No Power to the People

I came across a dispatch on the GlobalPost titled, Snoop Dog, Paris Hilton … Beirut’s Back. The jest of the article revolves around the idea that Lebanon is the place to be because people get wasted on rooftops. That’s all great and fair though the last few paragraphs really caught my attention:

Two million extra people in Lebanon is equivalent to a 50 percent increase in the country’s population; Lebanon already suffers from serious public infrastructure problems.

How true. Though the paragraph that follows lists these problems but it seems to imply the problems are recent (due to the influx of tourists):

The country’s roads are now clogged with cars, leading to traffic jams that can last hours. Prices for taxis have increased, while water shortages and power outages have become more frequent, with some areas losing power for six to 12 hours in the hottest days of summer.

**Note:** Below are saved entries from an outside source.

@[simp] theorem noteSlotFail_pins (d : Dev) : (noteSlotFail d).pins = d.pins := by
  unfold noteSlotFail; simp
@[simp] theorem noteSlotFail_flash (d : Dev) : (noteSlotFail d).flash = d.flash := by
  unfold noteSlotFail; simp
@[simp] theorem noteSlotFail_otp (d : Dev) : (noteSlotFail d).otp = d.otp := by
  unfold noteSlotFail; simp
@[simp] theorem noteSlotFail_boot (d : Dev) : (noteSlotFail d).boot = d.boot := by
  unfold noteSlotFail; simp
@[simp] theorem noteSlotFail_lc (d : Dev) : (noteSlotFail d).lc = d.lc := by
  unfold noteSlotFail; simp
@[simp] theorem noteSlotFail_cfg (d : Dev) : (noteSlotFail d).cfg = d.cfg := by
  unfold noteSlotFail; simp
@[simp] theorem noteSlotFail_chans (d : Dev) : (noteSlotFail d).chans = d.chans := by
  unfold noteSlotFail; simp
@[simp] theorem noteSlotFail_pool (d : Dev) : (noteSlotFail d).pool = d.pool := by
  unfold noteSlotFail; simp
@[simp] theorem noteSlotFail_sched (d : Dev) : (noteSlotFail d).sched = d.sched := by
  unfold noteSlotFail; simp
@[simp] theorem noteSlotFail_engines (d : Dev) : (noteSlotFail d).engines = d.engines := by
  unfold noteSlotFail; simp
@[simp] theorem noteSlotFail_cores (d : Dev) : (noteSlotFail d).cores = d.cores := by
  unfold noteSlotFail; simp
@[simp] theorem noteSlotFail_drbg (d : Dev) : (noteSlotFail d).drbg = d.drbg := by
  unfold noteSlotFail; simp
@[simp] theorem noteSlotFail_entropy (d : Dev) : (noteSlotFail d).entropy = d.entropy := by
  unfold noteSlotFail; simp
@[simp] theorem noteSlotFail_presig (d : Dev) : (noteSlotFail d).presig = d.presig := by
  unfold noteSlotFail; simp
@[simp] theorem noteSlotFail_ks (d : Dev) : (noteSlotFail d).ks = d.ks := by
  unfold noteSlotFail; simp
@[simp] theorem noteSlotFail_gate (d : Dev) : (noteSlotFail d).gate = d.gate := by
  unfold noteSlotFail; simp
@[simp] theorem noteSlotFail_phrases (d : Dev) : (noteSlotFail d).phrases = d.phrases := by
  unfold noteSlotFail; simp
@[simp] theorem noteSlotFail_power (d : Dev) : (noteSlotFail d).power = d.power := by
  unfold noteSlotFail; simp
@[simp] theorem noteSlotFail_supply (d : Dev) : (noteSlotFail d).supply = d.supply := by
  unfold noteSlotFail; simp
@[simp] theorem noteSlotFail_clocks (d : Dev) : (noteSlotFail d).clocks = d.clocks := by
  unfold noteSlotFail; simp
@[simp] theorem noteSlotFail_rst (d : Dev) : (noteSlotFail d).rst = d.rst := by
  unfold noteSlotFail; simp
@[simp] theorem noteSlotFail_ctr (d : Dev) : (noteSlotFail d).ctr = d.ctr := by
  unfold noteSlotFail; simp

@[simp] theorem noteOtpErr_pins (d : Dev) : (noteOtpErr d).pins = d.pins := by
  unfold noteOtpErr; simp
@[simp] theorem noteOtpErr_flash (d : Dev) : (noteOtpErr d).flash = d.flash := by
  unfold noteOtpErr; simp
@[simp] theorem noteOtpErr_otp (d : Dev) : (noteOtpErr d).otp = d.otp := by
  unfold noteOtpErr; simp
@[simp] theorem noteOtpErr_boot (d : Dev) : (noteOtpErr d).boot = d.boot := by
  unfold noteOtpErr; simp
@[simp] theorem noteOtpErr_lc (d : Dev) : (noteOtpErr d).lc = d.lc := by
  unfold noteOtpErr; simp
@[simp] theorem noteOtpErr_cfg (d : Dev) : (noteOtpErr d).cfg = d.cfg := by
  unfold noteOtpErr; simp
@[simp] theorem noteOtpErr_chans (d : Dev) : (noteOtpErr d).chans = d.chans := by
  unfold noteOtpErr; simp
@[simp] theorem noteOtpErr_pool (d : Dev) : (noteOtpErr d).pool = d.pool := by
  unfold noteOtpErr; simp
@[simp] theorem noteOtpErr_sched (d : Dev) : (noteOtpErr d).sched = d.sched := by
  unfold noteOtpErr; simp
@[simp] theorem noteOtpErr_engines (d : Dev) : (noteOtpErr d).engines = d.engines := by
  unfold noteOtpErr; simp
@[simp] theorem noteOtpErr_cores (d : Dev) : (noteOtpErr d).cores = d.cores := by
  unfold noteOtpErr; simp
@[simp] theorem noteOtpErr_drbg (d : Dev) : (noteOtpErr d).drbg = d.drbg := by
  unfold noteOtpErr; simp
@[simp] theorem noteOtpErr_entropy (d : Dev) : (noteOtpErr d).entropy = d.entropy := by
  unfold noteOtpErr; simp
@[simp] theorem noteOtpErr_presig (d : Dev) : (noteOtpErr d).presig = d.presig := by
  unfold noteOtpErr; simp
@[simp] theorem noteOtpErr_ks (d : Dev) : (noteOtpErr d).ks = d.ks := by
  unfold noteOtpErr; simp
@[simp] theorem noteOtpErr_gate (d : Dev) : (noteOtpErr d).gate = d.gate := by
  unfold noteOtpErr; simp
@[simp] theorem noteOtpErr_phrases (d : Dev) : (noteOtpErr d).phrases = d.phrases := by
  unfold noteOtpErr; simp
@[simp] theorem noteOtpErr_power (d : Dev) : (noteOtpErr d).power = d.power := by
  unfold noteOtpErr; simp
@[simp] theorem noteOtpErr_supply (d : Dev) : (noteOtpErr d).supply = d.supply := by
  unfold noteOtpErr; simp
@[simp] theorem noteOtpErr_clocks (d : Dev) : (noteOtpErr d).clocks = d.clocks := by
  unfold noteOtpErr; simp
@[simp] theorem noteOtpErr_rst (d : Dev) : (noteOtpErr d).rst = d.rst := by
  unfold noteOtpErr; simp
@[simp] theorem noteOtpErr_ctr (d : Dev) : (noteOtpErr d).ctr = d.ctr := by
  unfold noteOtpErr; simp

end Sys2Proof.Machine
end

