-- ==== Sys2Proof/Laws/Step.lean ====
section
/-!
SUPPORT. What the wrappers of a command do, said once: a command that acts on the core answers the state after
its effect; a committed write that reaches its register; the parts of the core a command leaves.
-/

namespace Sys2Proof.Machine

/-! ### The state after an effect on the core -/

@[simp] theorem through_pins (f : Dev → Dev) (s : State) : (s.through f).dev.pins = (f s.dev).pins := settle_pins (f s.dev)
@[simp] theorem through_flash (f : Dev → Dev) (s : State) : (s.through f).dev.flash = (f s.dev).flash := settle_flash (f s.dev)
@[simp] theorem through_otp (f : Dev → Dev) (s : State) : (s.through f).dev.otp = (f s.dev).otp := settle_otp (f s.dev)
@[simp] theorem through_boot (f : Dev → Dev) (s : State) : (s.through f).dev.boot = (f s.dev).boot := settle_boot (f s.dev)
@[simp] theorem through_lc (f : Dev → Dev) (s : State) : (s.through f).dev.lc = (f s.dev).lc := settle_lc (f s.dev)
@[simp] theorem through_cfg (f : Dev → Dev) (s : State) : (s.through f).dev.cfg = (f s.dev).cfg := settle_cfg (f s.dev)
@[simp] theorem through_trouble (f : Dev → Dev) (s : State) : (s.through f).dev.trouble = (f s.dev).trouble := settle_trouble (f s.dev)
@[simp] theorem through_journal (f : Dev → Dev) (s : State) : (s.through f).dev.journal = (f s.dev).journal := settle_journal (f s.dev)
@[simp] theorem through_chans (f : Dev → Dev) (s : State) : (s.through f).dev.chans = (f s.dev).chans := settle_chans (f s.dev)
@[simp] theorem through_pool (f : Dev → Dev) (s : State) : (s.through f).dev.pool = (f s.dev).pool := settle_pool (f s.dev)
@[simp] theorem through_engines (f : Dev → Dev) (s : State) : (s.through f).dev.engines = (f s.dev).engines := settle_engines (f s.dev)
@[simp] theorem through_cores (f : Dev → Dev) (s : State) : (s.through f).dev.cores = (f s.dev).cores := settle_cores (f s.dev)
@[simp] theorem through_drbg (f : Dev → Dev) (s : State) : (s.through f).dev.drbg = (f s.dev).drbg := settle_drbg (f s.dev)
@[simp] theorem through_entropy (f : Dev → Dev) (s : State) : (s.through f).dev.entropy = (f s.dev).entropy := settle_entropy (f s.dev)
@[simp] theorem through_presig (f : Dev → Dev) (s : State) : (s.through f).dev.presig = (f s.dev).presig := settle_presig (f s.dev)
@[simp] theorem through_ks (f : Dev → Dev) (s : State) : (s.through f).dev.ks = (f s.dev).ks := settle_ks (f s.dev)
@[simp] theorem through_gate (f : Dev → Dev) (s : State) : (s.through f).dev.gate = (f s.dev).gate := settle_gate (f s.dev)
@[simp] theorem through_phrases (f : Dev → Dev) (s : State) : (s.through f).dev.phrases = (f s.dev).phrases := settle_phrases (f s.dev)
@[simp] theorem through_power (f : Dev → Dev) (s : State) : (s.through f).dev.power = (f s.dev).power := settle_power (f s.dev)
@[simp] theorem through_supply (f : Dev → Dev) (s : State) : (s.through f).dev.supply = (f s.dev).supply := settle_supply (f s.dev)
@[simp] theorem through_clocks (f : Dev → Dev) (s : State) : (s.through f).dev.clocks = (f s.dev).clocks := settle_clocks (f s.dev)
@[simp] theorem through_ctr (f : Dev → Dev) (s : State) : (s.through f).dev.ctr = (f s.dev).ctr := settle_ctr (f s.dev)
@[simp] theorem through_rst (f : Dev → Dev) (s : State) : (s.through f).dev.rst = .none := rfl
@[simp] theorem through_pending (f : Dev → Dev) (s : State) : (s.through f).pending = s.pending := rfl
@[simp] theorem through_chan (f : Dev → Dev) (s : State) (n : Chn) : (s.through f).dev.chan n = (f s.dev).chan n := rfl
@[simp] theorem reset_none (x : PortShell) : x.reset .none = x := rfl

theorem setCls_regs (x : Sched) (k : Cls) (c : ClassSched) :
    (x.setCls k c).cfg = x.cfg ∧ (x.setCls k c).weights = x.weights ∧ (x.setCls k c).rot = x.rot := by
  cases k <;> exact ⟨rfl, rfl, rfl⟩

/-- Settling the scheduler's books changes its tags alone. -/
theorem settle_regs (d : Dev) : (settle d).sched.cfg = d.sched.cfg ∧ (settle d).sched.weights = d.sched.weights
    ∧ (settle d).sched.rot = d.sched.rot := ⟨rfl, rfl, rfl⟩

@[simp] theorem through_schedCfg (f : Dev → Dev) (s : State) :
    (s.through f).dev.sched.cfg = (f s.dev).sched.cfg := rfl
@[simp] theorem through_weights (f : Dev → Dev) (s : State) :
    (s.through f).dev.sched.weights = (f s.dev).sched.weights := rfl
@[simp] theorem through_rot (f : Dev → Dev) (s : State) :
    (s.through f).dev.sched.rot = (f s.dev).sched.rot := rfl

/-- The shells are untouched by an effect that makes no reset. -/
theorem through_shell {f : Dev → Dev} {s : State} (h : (f s.dev).rst = .none) : (s.through f).shell = s.shell := by
  unfold State.through State.withDev
  have : (settle (f s.dev)).rst = .none := by rw [settle_rst, h]
  rw [this]
  rfl

/-- An effect that makes no reset leaves the queue and the shells. -/
theorem through_same {f : Dev → Dev} {s : State} (h : (f s.dev).rst = .none) : SameShell s (s.through f) :=
  ⟨rfl, through_shell h⟩

/-! ### The wrappers -/

/-- A command on the core answers the state after its effect. -/
theorem onDev_awake {f : Dev → Dev} {s : State} (h : s.awake) : onDev f s = .next (s.through f) := by
  simp [onDev, h.1]

theorem portWrite_takes {p : Port} {f : Dev → Dev} {s : State} (h : s.takes p) : portWrite p f s.dev = f s.dev := by
  obtain ⟨-, hr, he, ht⟩ := h
  cases p <;> simp_all [portWrite]

theorem through_congr {f g : Dev → Dev} {s : State} (h : f s.dev = g s.dev) : s.through f = s.through g := by
  simp [State.through, h]

/-- A committed write that reaches its register answers the state after its effect. -/
theorem onWrite_takes {p : Port} {f : Dev → Dev} {s : State} (h : s.takes p) : onWrite p f s = .next (s.through f) := by
  rw [onWrite, onDev_awake h.1, through_congr (portWrite_takes h)]

theorem onA_takes {f : Dev → Dev} {s : State} (h : s.takes .A) : onA .A f s = .next (s.through f) := by
  rw [onA, onWrite_takes h]
  rfl

theorem onPage_takes {n : Chn} {f : Dev → Dev} {s : State} (h : s.takes (s.dev.bound n)) :
    onPage n f s = .next (s.through f) := by
  rw [onPage, onDev_awake h.1]
  exact congrArg _ (through_congr (f := fun d => portWrite (d.bound n) f d) (portWrite_takes h))

theorem commits_takes {p : Port} {s : State} (h : s.takes p) : s.commits = true := by
  simp [State.commits, h.2.1, h.1.1]

/-! ### Frames -/

/-- A frame of an effect carries over to the state after the command. -/
theorem Keeps.through {ps : List Part} {f : Dev → Dev} {s : State} (h : Keeps ps s.dev (f s.dev)) :
    Keeps ps s.dev (s.through f).dev := by
  intro p hp ht
  have := h p hp ht
  cases p
  case tags => exact absurd rfl ht
  all_goals simpa only [Part.same, through_pins, through_flash, through_otp, through_boot, through_lc, through_cfg, through_trouble, through_journal, through_chans, through_pool, through_engines, through_cores, through_drbg, through_entropy, through_presig, through_ks, through_gate, through_phrases, through_power, through_supply, through_clocks, through_schedCfg, through_weights, through_rot] using this

theorem Keeps.refl (ps : List Part) (d : Dev) : Keeps ps d d := by
  intro p _ _
  cases p <;> simp [Part.same]

theorem Keeps.trans {ps : List Part} {d e f : Dev} (h : Keeps ps d e) (h' : Keeps ps e f) : Keeps ps d f := by
  intro p hp ht
  have a := h p hp ht
  have b := h' p hp ht
  cases p <;> simp_all [Part.same]

theorem Keeps.mono {ps qs : List Part} {d e : Dev} (h : Keeps ps d e) (hs : ∀ p ∈ ps, p ∈ qs) : Keeps qs d e :=
  fun p hp ht => h p (fun hm => hp (hs p hm)) ht

/-! ### Channels -/

@[simp] theorem chan_setChan_same (n : Chn) (c : Chan) (d : Dev) : (setChan n c d).chan n = c := by
  simp [setChan, Dev.chan]

theorem chan_setChan_other {n m : Chn} (h : m ≠ n) (c : Chan) (d : Dev) : (setChan n c d).chan m = d.chan m := by
  have : n.val ≠ m.val := fun e => h (Fin.ext e.symm)
  simp [setChan, Dev.chan, Vector.getElem_set_ne _ _ this]

@[simp] theorem chan_modChan_same (n : Chn) (f : Chan → Chan) (d : Dev) : (modChan n f d).chan n = f (d.chan n) :=
  chan_setChan_same n _ d

theorem chan_modChan_other {n m : Chn} (h : m ≠ n) (f : Chan → Chan) (d : Dev) :
    (modChan n f d).chan m = d.chan m := chan_setChan_other h _ d

/-- One channel changed, the others kept. -/
theorem ChanIs.modChan (n : Chn) (f : Chan → Chan) (d : Dev) : ChanIs n f d (modChan n f d) :=
  ⟨chan_modChan_same n f d, fun _ h => chan_modChan_other h f d⟩

theorem keeps_modChan (n : Chn) (f : Chan → Chan) (d : Dev) : Keeps [.chans] d (modChan n f d) := by
  intro p hp _
  cases p <;> simp [Part.same] at hp ⊢

theorem ChanIs.through {n : Chn} {g : Chan → Chan} {f : Dev → Dev} {s : State} (h : ChanIs n g s.dev (f s.dev)) :
    ChanIs n g s.dev (s.through f).dev := h

/-! ### The state after a command whose effect is known -/

theorem onDev_to {f : Dev → Dev} {s : State} (h : s.awake) {D : Dev} (e : f s.dev = D) : onDev f s = .next (s.through (fun _ => D)) := by
  rw [onDev_awake h, through_congr (g := fun _ => D) e]

theorem onPage_to {n : Chn} {f : Dev → Dev} {s : State} (h : s.takes (s.dev.bound n)) {D : Dev} (e : f s.dev = D) : onPage n f s = .next (s.through (fun _ => D)) := by
  rw [onPage_takes h, through_congr (g := fun _ => D) e]

theorem onWrite_to {p : Port} {f : Dev → Dev} {s : State} (h : s.takes p) {D : Dev} (e : f s.dev = D) : onWrite p f s = .next (s.through (fun _ => D)) := by
  rw [onWrite_takes h, through_congr (g := fun _ => D) e]

theorem onA_to {f : Dev → Dev} {s : State} (h : s.takes .A) {D : Dev} (e : f s.dev = D) : onA .A f s = .next (s.through (fun _ => D)) := by
  rw [onA_takes h, through_congr (g := fun _ => D) e]

theorem same_const {s : State} (h : s.awake) {D : Dev} (hf : D.rst = s.dev.rst) : SameShell s (s.through (fun _ => D)) :=
  through_same (by rw [hf, h.2])

theorem keeps_const {ps : List Part} {s : State} {D : Dev} (h : Keeps ps s.dev D) : Keeps ps s.dev (s.through (fun _ => D)).dev := Keeps.through h

theorem keeps_up {ps qs : List Part} {d e : Dev} (h : Keeps ps d e) (hs : ∀ p ∈ ps, p ∈ qs := by decide) : Keeps qs d e := h.mono hs

theorem chan_of {d e : Dev} (h : e.chans = d.chans) (n : Chn) : e.chan n = d.chan n := by simp [Dev.chan, h]

/-! ### Wakes, held records, the power-on reset -/

/-- Outside entry and STOP no source wakes anything (16 R386). -/
theorem wakes_run {d : Dev} (h : d.power.st = .run) (srcs : List Nat) : wakes srcs d = d := by
  unfold wakes
  simp [h]

/-- Sources recorded change WAKESTAT alone (16 R385). -/
theorem noteWake_power (srcs : List Nat) (d : Dev) : ∃ w, noteWake srcs d = modPow (fun p => { p with wakeStat := w }) d := by
  cases srcs with
  | nil => exact ⟨d.power.wakeStat, rfl⟩
  | cons b bs => exact ⟨_, rfl⟩

/-- At supply level 3 and above no quarantine record is written (17 R403). -/
theorem recordFailures_held {d : Dev} (h : 3 ≤ d.supply.level) (vfy : List Bool) : recordFailures vfy d = d := by
  unfold recordFailures
  simp [h]

/-- VIN below its threshold holds the power-on reset (19 R434). -/
theorem inPor_vinMoves {d : Dev} (h : d.pins.vin = true) : (vinMoves d).inPor = true := by
  unfold vinMoves Dev.inPor
  simp [h]

/-- While the power-on reset is asserted a command on the core changes nothing (19 R434). -/
theorem onDev_inPor {f : Dev → Dev} {s : State} (h : s.dev.inPor = true) : onDev f s = .next s := by
  unfold onDev
  rw [if_pos h]

end Sys2Proof.Machine
end

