/-- What stays on depends on the keep set, the channels, the buffers, the operand cells and the seal. -/
theorem stays_of {d e : Dev} (power : e.power = d.power) (chans : e.chans = d.chans) (pool : e.pool = d.pool)
    (cores : e.cores = d.cores) (supply : e.supply = d.supply) (x : Nat) : e.stays x = d.stays x := by
  have kept : e.keeps = d.keeps := funext fun ks => funext fun n => keeps_of (chan_of chans n) ks
  have picked : e.picked = d.picked := funext fun n => by rw [Dev.picked, chan_of chans, Dev.picked]
  simp only [Dev.stays, Dev.mailboxKept, Dev.taken, Dev.cellWritten, power, pool, cores, supply, kept, picked]

/-- The clocks off and the run state STOP, or EXIT where a source fired during entry. -/
def clocksOff (mailbox : Bool) (d : Dev) : Dev :=
  let d := modClk (fun c => { c with clkStat := 0 }) d
  let d := modPow (fun p => { p with
    st := .stop, wakeLeft := p.latchedTmr.toNat, latched := if mailbox then 1 :: p.latched else p.latched }) d
  if d.power.woken then exitBegins d else d

theorem clocksOff_spec (mailbox : Bool) (d : Dev) : (clocksOff mailbox d).rst = d.rst
    ∧ Keeps [.power, .clocks] d (clocksOff mailbox d)
    ∧ (clocksOff mailbox d).power.st = (if d.power.woken then .exit else .stop)
    ∧ (clocksOff mailbox d).power.wakeLeft = d.power.latchedTmr.toNat ∧ (clocksOff mailbox d).clocks.clkStat = 0
    ∧ ∀ x, ((clocksOff mailbox d).dom x).phase = if d.power.woken ∧ x = 11 then .up 0 else (d.dom x).phase := by
  have stopped : Keeps [.power, .clocks] d (modPow (fun p => { p with
      st := .stop, wakeLeft := p.latchedTmr.toNat, latched := if mailbox then 1 :: p.latched else p.latched })
      (modClk (fun c => { c with clkStat := 0 }) d)) := fun q hq _ => by cases q <;> simp [Part.same] at hq ⊢
  cases woken : d.power.woken with
  | false =>
    have stays : clocksOff mailbox d = modPow (fun p => { p with
        st := .stop, wakeLeft := p.latchedTmr.toNat, latched := if mailbox then 1 :: p.latched else p.latched })
        (modClk (fun c => { c with clkStat := 0 }) d) := by
      rw [clocksOff]
      exact if_neg (by rw [modPow_power, modClk_power, woken]; decide)
    rw [stays]
    exact ⟨rfl, stopped, rfl, rfl, rfl, fun x => by simp [Dev.dom]⟩
  | true =>
    have leaves : clocksOff mailbox d = exitBegins (modPow (fun p => { p with
        st := .stop, wakeLeft := p.latchedTmr.toNat, latched := if mailbox then 1 :: p.latched else p.latched })
        (modClk (fun c => { c with clkStat := 0 }) d)) := by
      rw [clocksOff]
      exact if_pos (by rw [modPow_power, modClk_power, woken])
    rw [leaves]
    refine ⟨rfl, stopped.trans (keeps_up (keeps_exitBegins _)), rfl, rfl, rfl, fun x => ?_⟩
    by_cases core : x = 11
    · rw [core, (exitBegins_spec _).2.1, if_pos ⟨rfl, rfl⟩]
    · rw [exitBegins, dom_modDom_other core, if_neg fun h => core h.2]
      simp [Dev.dom]
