/-! ### Host space (10_state.md, 20_memory.md) -/

/-- 10_state.md R20 to R29, 60_exceptions.md R107: what an aligned 32-bit load of a register returns,
at any time or, where 20_memory.md R54 leaves the value open while BUSY = 1, while BUSY = 0; what a store
to ARG0, ARG1, ROM0 or ROM1 does while BUSY = 0; that a store to a read-only register or to ROMTAB is
ignored at any time; and the numbers of the error codes. -/
def Obligations.RegistersReadTheirStateAndTakeStores : Prop :=
  (∀ (s : State) (rest : List Turn), s.agenda = .host (.read .w32 0x004) :: rest →
    ∃ v : Word, step s = .next { s with agenda := rest, hostData := v } ∧
      v.getLsbD 0 = s.busy ∧ v.getLsbD 1 = s.done ∧ v.getLsbD 2 = s.present ∧
      v.getLsbD 3 = s.portOpen ∧
      v.getLsbD 4 = decide (s.portOpen = true ∧ s.rate = .data) ∧
      v.getLsbD 5 = s.ldf ∧ v.getLsbD 6 = s.ovr ∧ v.getLsbD 7 = false ∧
      v.extractLsb' 8 4 = s.err.code ∧ v.extractLsb' 12 20 = 0) ∧
  (∀ (s : State) (rest : List Turn), s.busy = false → s.agenda = .host (.read .w32 0x01C) :: rest →
    ∃ v : Word, step s = .next { s with agenda := rest, hostData := v } ∧
      v.extractLsb' 0 7 = BitVec.ofNat 7 s.ld ∧ v.getLsbD 7 = false ∧
      v.extractLsb' 8 4 = s.abort.code ∧ v.getLsbD 12 = s.pseen ∧ v.extractLsb' 13 19 = 0) ∧
  (∀ (s : State) (a : HostAddr) (v : Word) (rest : List Turn),
    s.agenda = .host (.read .w32 a) :: rest →
    (a = 0x000 ∧ v = 0) ∨ (a = 0x008 ∧ v = s.arg0) ∨ (a = 0x00C ∧ v = s.arg1) ∨
    (a = 0x014 ∧ v = s.rom0) ∨ (a = 0x018 ∧ v = s.rom1) ∨
    (s.busy = false ∧
      ((a = 0x010 ∧ v = s.result) ∨ (a = 0x020 ∧ v = BitVec.ofNat 32 s.cnt) ∨
       (a = 0x024 ∧ v = s.ref.extractLsb' 0 32) ∨ (a = 0x028 ∧ v = s.ref.extractLsb' 32 32))) →
    step s = .next { s with agenda := rest, hostData := v }) ∧
  (∀ (s : State) (v : Word) (rest : List Turn), s.busy = false →
    (s.agenda = .host (.write .w32 0x008 v) :: rest →
      step s = .next { s with agenda := rest, arg0 := v }) ∧
    (s.agenda = .host (.write .w32 0x00C v) :: rest →
      step s = .next { s with agenda := rest, arg1 := v }) ∧
    (s.agenda = .host (.write .w32 0x014 v) :: rest →
      step s = .next { s with agenda := rest, rom0 := v }) ∧
    (s.agenda = .host (.write .w32 0x018 v) :: rest →
      step s = .next { s with agenda := rest, rom1 := v })) ∧
  (∀ (s : State) (w : Width) (a : HostAddr) (v : Word) (rest : List Turn),
    s.agenda = .host (.write w a v) :: rest →
    (w = .w32 ∧ (a = 0x004 ∨ a = 0x010 ∨ a = 0x01C ∨ a = 0x020 ∨ a = 0x024 ∨ a = 0x028)) ∨
    0x1000 ≤ a.toNat →
    step s = .next { s with agenda := rest }) ∧
  ErrCode.ok.code = 0 ∧ ErrCode.transport.code = 1 ∧ ErrCode.noPresence.code = 2 ∧
  ErrCode.deviceLost.code = 3 ∧ ErrCode.dataIntegrity.code = 4 ∧ ErrCode.noResponse.code = 5 ∧
  ErrCode.illegalOp.code = 6 ∧ ErrCode.badState.code = 7 ∧ ErrCode.argRange.code = 8 ∧
  ErrCode.resultOverflow.code = 9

When weren’t the roads clogged? Taxi prices increase every time the price of fuel skyrockets. Power and water shortages? Ah they’ve existed since 1991. But here is my favorite part – can you guess which of these issues is the most concerning to our government?

“What we should consider first is how to make solutions for the traffic,” [director of Lebanon's Tourism Ministry, Nada Sardouk].

So I guess the rationale behind it is that people at home who don’t have power will now be able to get to Skybar in 20 minutes instead of the usual 45?